6 Ways College Is Different from High School

male college student on campus

It's hard to know what college is really like until you get there. And in these uncertain times, college life might be even more difficult to imagine. But no matter when or where your freshman year begins -- at home, on campus, or some combination of the two -- college will be different from high school in these important ways.

1. Time in college is managed by you, not the school.

One of the biggest challenges for new college freshmen is time management. Most students are surprised by the amount of "free" time they have compared to their lives in high school. In college, you may have three classes one day, and none the next. You might be tempted to kick back, but it's up to you to balance studying and coursework with socializing and other pursuits. 
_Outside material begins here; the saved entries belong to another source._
-- ==== Sys2Proof/Machine/Clocks.lean ====
section
/-! DEFINITION. Tensor clocks, rail voltages and wear (R437, R451, R455), and what firmware requests anew at the end of each boot
(R430, R447, R455, R522). -/

namespace Sys2Proof.Machine

/-! ### Clocks and voltages (R437, R451) -/

/-- f_e: the lowest device-wide clip limit. -/
def State.reduceClock (s : State) : Nat :=
  min (min s.power.band s.power.elec) (min s.power.edgeTherm.limit (if s.power.shed then 1050 else 2100))

/-- The limit of die d. -/
def State.dieLimit (s : State) (d : Nat) : Nat := min s.reduceClock (min (s.die d).therm.limit (s.die d).wear)

/-- The wear state of a die (R455): 0 below 90 % of the budget, 1, 2 exhausted. -/
def State.wearState (s : State) (d : Nat) : Nat :=
  let b := s.boot.fuses.wearBudget
  let n := (s.die d).wearSeconds
  if b ≤ n then 2 else if b * 9 ≤ n * 10 then 1 else 0

/-- The voltage requested for a clock, in mV, to the nearest step (assumption log 36). -/
def State.railVoltage (s : State) (d mhz : Nat) : Nat :=
  let uv := Config.fusedVoltage mhz d (s.die d).junction + toSigned 32 (s.num 0x6113 (d + 1))
  clampNat ((uv + 500) / 1000).toNat 600 (if s.wearState d = 2 then 800 else 850)

/-- A clock falls at once and its voltage after it; to rise it waits for the voltage to settle. A frozen rail keeps its voltage. -/
def State.applyClock (s : State) (d : Nat) : State :=
  let x := s.die d
  let lim := s.dieLimit d
  if lim < x.clock then
    s.setDie d { x with clock := lim, settle := false, voltage := if x.frozen then x.voltage else s.railVoltage d lim }
  else if x.clock < lim ∧ !x.frozen then s.setDie d { x with settle := true, voltage := s.railVoltage d lim }
  else s.setDie d { x with settle := false }

def State.applyClocks (s : State) : State := (List.range 4).foldl (fun s d => s.applyClock d) s

/-! ### The stamp clock (R380, R382) -/

/-- A clock state of Table 11-7: a change raises source 213, entry into state 5 source 214 as well; PPS_OUT is low in states 0 and 5
(R379). -/
def State.setClockState (s : State) (n : Nat) : State :=
  if s.clock.state = n then s
  else
    let s := ({ s with clock := { s.clock with state := n } } : State).signal 213 none
    if n = 5 then ({ s with pins := { s.pins with ppsOut := false } } : State).signal 214 none else s

/-- A stored stamp moved by the difference of a step. -/
def shiftStamp (d : Int) (t : Nat) : Nat := ((t : Int) + d).toNat

/-- A parked wait across a step: its deadline, unless it has none, and the stamp of its fill. -/
def Parked.shift (p : Parked) (d : Int) : Parked :=
  { p with deadline := if p.deadline = 2 ^ 64 - 1 then p.deadline else shiftStamp d p.deadline,
           fillStamp := if p.state = 0 then p.fillStamp else shiftStamp d p.fillStamp }

/-- Every stored deadline of a context, each held as the stamp it is counted from: those of its parked waits, of the waits at the heads of
its queues, of a teardown and of a restore that drains (assumption log 154). -/
def Ctx.shift (x : Ctx) (d : Int) : Ctx :=
  { x with parked := x.parked.map (fun p => p.shift d), closeStamp := shiftStamp d x.closeStamp,
           restoring := x.restoring.map (fun r => { r with since := shiftStamp d r.since }),
           queues := Assoc.mapVals Queue.empty (fun _ q => { q with headStamp := q.headStamp.map (shiftStamp d) }) x.queues }

/-- The wait of a started command across a step: what its park, its deadline and its next resend are counted from. -/
def Run.shift (r : Run) (d : Int) : Run :=
  { r with waitFrom := shiftStamp d r.waitFrom,
           await := match r.await with
             | .ack dev role ctx ep first n last k => .ack dev role ctx ep first n (shiftStamp d last) k
             | a => a }

def Engine.shift (e : Engine) (d : Int) : Engine :=
  { e with running := e.running.map (fun r => r.shift d), suspended := e.suspended.map (fun r => r.shift d) }

/-- The deadlines of the transport: peer-reset holds, resends after a 0x0308 and retransmissions. -/
def Fabric.shift (f : Fabric) (d : Int) : Fabric :=
  { f with resetPeers := f.resetPeers.map (fun e => (e.1, shiftStamp d e.2)),
           resend := f.resend.map (fun e => (e.1, e.2.1, e.2.2.1, e.2.2.2.1, e.2.2.2.2.1, shiftStamp d e.2.2.2.2.2)),
           pageOut := f.pageOut.map (fun p => { p with lastSend := shiftStamp d p.lastSend }) }

/-- The deadlines of a session: its timeout and the resends of its events. -/
def Session.shift (k : Session) (d : Int) : Session :=
  { k with lastHeard := shiftStamp d k.lastHeard, events := k.events.map (fun e => (e.1, e.2.1, e.2.2.1, shiftStamp d e.2.2.2)) }

/-- The step of the first lock (R382). -/
def State.stepClock (s : State) (d : Int) : State :=
  let t := shiftStamp d s.stamp % 2 ^ 64
  let s := (s.setCnt 0x4807 6 s.stamp).setCnt 0x4807 7 t
  { s with
    stamp := t, ctxs := Assoc.mapVals Ctx.undefined (fun _ x => x.shift d) s.ctxs,
    engines := Assoc.mapVals Engine.idle (fun _ e => e.shift d) s.engines, fab := s.fab.shift d,
    sessions := s.sessions.map (fun e => (e.1, e.2.shift d)),
    clock := { s.clock with locked := true, slew := 0, slewFrac := 0, lastSync := t } }

/-- The clock takes a correction: a step at its first lock after cold reset, a slew afterwards; and its new state. -/
def State.follow (s : State) (d : Int) (state : Nat) : State :=
  let s := if s.clock.locked then { s with clock := { s.clock with slew := d, slewFrac := 0, lastSync := s.stamp } }
           else s.stepClock d
  s.setClockState state

/-- Ballast leaves every bay. -/
def State.stopBallast (s : State) : State :=
  { s with bays := Assoc.mapVals Bay.inService (fun _ b => { b with ballast := false }) s.bays }

/-! ### Wear (R455) -/

/-- Add seconds above 0.80 V to a die; an exhausted budget caps it for good. -/
def State.addWear (s : State) (d n : Nat) : State :=
  let before := s.wearState d
  let x := s.die d
  let s := s.setDie d { x with wearSeconds := x.wearSeconds + n }
  if before != 2 && s.wearState d == 2 then
    let s := s.stopBallast
    let s := s.setDie d { s.die d with wear := nth 2100 s.boot.fuses.wearCaps d }
    ((s.signal 12 none).deductPermanent (wearKey d) 50).applyClock d
  else s

/-! ### After boot -/

/-- The window timer of R430. -/
def State.requestWindows (s : State) : State :=
  let a := s.requestTimer .windows 5
  { a.1 with perf := { a.1.perf with windowOn := a.2.2 == 0, windowFrom := a.1.stamp } }

/-- The pin of an enabled job signal (R522); a refusal leaves its code in object 0x7F02.03 (assumption log 37). -/
def State.requestJobPin (s : State) (k : Nat) : State :=
  if (s.num 0x7F03 (k + 1)).testBit 15 then
    let a := s.requestUnit (202 + k) .jobSignal 4
    if a.2 = 0 then a.1 else a.1.setCnt 0x7F02 3 a.2
  else s

/-- Links that object 0x4003.04 names stand in Disabled: a change of state that raises source 160 + n (R274, Table 8-5). -/
def State.disableLinks (s : State) : State :=
  (List.range 32).foldl (fun s n =>
    if (s.num 0x4003 4).testBit n ∧ (s.link n).state ≠ 8 then (s.setLink n { s.link n with state := 8 }).signal (160 + n) none else s) s

/-- What the firmware does as it starts: a boot that finds no clean-shutdown mark adds 600 s of wear to each die (assumption
log 38); the windows' timer and the pins of job signals are requested, and disabled links stay so. -/
def State.afterBoot (s : State) : State :=
  let s := if s.boot.warm || s.power.cleanShutdown then s else (List.range 4).foldl (fun s d => s.addWear d 600) s
  let s := { s with power := { s.power with cleanShutdown := false, noResidentSince := s.stamp } }
  (((s.requestWindows).requestJobPin 0).requestJobPin 1).disableLinks

end Sys2Proof.Machine
end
2. College professors expect you to learn and think independently.

As a college freshman, you will be responsible for your learning. You’ll be expected to cover course material on your own with less hand-holding by professors and instructors than you might have experienced in high school. It’s common for some professors to assign material not covered in lectures (and to include that material in exams) and to call on you to explain readings, contribute to discussions, and debate key points.

At the same time, college professors are there to help and they want you to succeed. However, you will need to be proactive and reach out to them. It will be up to you to email instructors and visit their office hours, and to seek out academic services at the college, such as tutoring or study groups. Many of the students featured in CollegeData’s Road to College Student Stories say that attending office hours and taking advantage of their college’s academic resources helped them succeed.
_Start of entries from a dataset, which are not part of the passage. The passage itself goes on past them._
-- ==== Sys2Proof/Machine/Sticker.lean ====
section
/-! DEFINITION. Hauls and sticker operations (R143 to R152, R223 to R225, R282, R286): one descriptor of a haul engine, the
sticker stack, and the meanings of the haul commands. -/

namespace Sys2Proof.Machine

/-! ### Segments (R143, R144, R147) -/

def segKey (lane bay : Nat) : Nat := lane * 64 + bay

def Ctx.segment (x : Ctx) (lane bay : Nat) : Segment := Assoc.get Segment.empty x.segments (segKey lane bay)
def Ctx.setSegment (x : Ctx) (lane bay : Nat) (y : Segment) : Ctx :=
  { x with segments := Assoc.set Segment.empty x.segments (segKey lane bay) y }

/-- Context address of an offset in a segment. -/
def Ctx.segAddr (x : Ctx) (lane bay off : Nat) : Nat := x.stackBase + (lane * 64 + bay) * x.segSize + off

/-- Bytes a stick of a length occupies. -/
def stickNeed (len : Nat) : Nat := roundUp (32 + len) 256

/-- The header of Table 4-3. -/
structure StickHdr where
  stamp : Nat
  check : Nat
  tag : Nat
  length : Nat
  back : Nat
  epoch : Nat
  lane : Nat
  fmt : Nat
  held : Bool
deriving DecidableEq, Repr

def StickHdr.bytes (h : StickHdr) : List Byte :=
  leBytes 32 (packFields [(64, h.stamp), (64, h.check), (32, h.tag), (32, h.length), (32, h.back), (16, h.epoch), (5, h.lane),
    (3, h.fmt), (7, 0), (1, b2n h.held)])

def StickHdr.parse (b : List Byte) : StickHdr :=
  let n := leNat b
  { stamp := bits n 255 192, check := bits n 191 128, tag := bits n 127 96, length := bits n 95 64, back := bits n 63 32,
    epoch := bits n 31 16, lane := bits n 15 11, fmt := bits n 10 8, held := n.testBit 0 }

/-- The digest of R145 as the check field holds it. -/
def stickCheck (h : StickHdr) (payload : List Byte) : Nat :=
  let leaves := (chunks 4096 payload).flatMap sm3
  leNat ((sm3 (({ h with check := 0, held := false } : StickHdr).bytes ++ leaves)).take 8)

def State.stickHdr (s : State) (c lane bay off : Nat) : StickHdr :=
  StickHdr.parse (s.getBytes c ((s.ctx c).segAddr lane bay off) 32)

/-- end(s) of the stick at an offset (R147). -/
def State.stickEnd (s : State) (c lane bay off : Nat) : Nat := off + stickNeed (s.stickHdr c lane bay off).length

/-- top = max(end(cursor), end of every held stick of the segment). -/
def State.settle (s : State) (c lane bay : Nat) : State :=
  let x := s.ctx c
  let y := x.segment lane bay
  let own := (x.held.filter (fun h => h.bay == bay && h.lane == lane)).map (fun h => s.stickEnd c lane bay h.offset)
  let t := own.foldl max (y.cursor.elim 0 (s.stickEnd c lane bay))
  s.setCtx c (x.setSegment lane bay { y with top := t })

/-- Write the held bit of a stick's header. -/
def State.setHeld (s : State) (c lane bay off : Nat) (v : Bool) : State :=
  let h := s.stickHdr c lane bay off
  s.putBytes c ((s.ctx c).segAddr lane bay off) ({ h with held := v } : StickHdr).bytes

/-- The most recently held stick of a segment with a tag (R149). -/
def Ctx.findHeld (x : Ctx) (bay lane tag : Nat) : Option Held :=
  x.held.reverse.find? (fun h => h.bay == bay && h.lane == lane && h.tag == tag)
3. Cramming at the last minute doesn't work.

Some high school students are successful with last-minute studying. But exams in college are generally given less frequently, cover more material and are more difficult than high school tests. College exams often require in-depth and thoughtful answers that demonstrate your mastery of the content. As many freshmen learn the hard way, this means you need to consistently keep up with your studies and coursework and not wait until the last minute to study for a test.

4. Your social life is wide open.

If you are living on campus or away from home, you may feel like a bird let out of a cage when you arrive on campus. You’ll meet many new people—and you’ll be able to do what you want when you want. But with this new freedom comes the responsibility to set priorities and boundaries, including balancing studying and course work with non-academic pursuits.

5. You might be sharing a (very small) personal space with a stranger.

Even if you're used to sharing a room with a sibling, living with someone you’ve never met can be a challenge. You'll need to negotiate everything from "lights out" time to what's considered “personal space” and "neat." Your roommate may not be your best friend. However, a roommate can be a familiar face as you settle into college.

6. From money to moods, you'll be responsible for taking care of yourself.

Like many students facing a new and unfamiliar experience, you might hit some rough patches in college. It might be difficult to make friends, or you might be disappointed in your course grades. It’s easy to over-extend yourself socially or make mistakes managing your money. Many college freshmen come to a point where they may need to assess their priorities, and in some cases, make some changes.

Fortunately, most colleges provide resources to help students adjust to college life. These include health care professionals, mental health services, and academic and career counselors. But taking steps to get on track will be up to you.

You Will Adjust to Life as a College Freshman!

Many freshmen report that the independence they face as college students takes at least a few months, if not the entire school year, to get used to. But once they get past this initial adjustment, most students find their niche and embrace their newfound independence.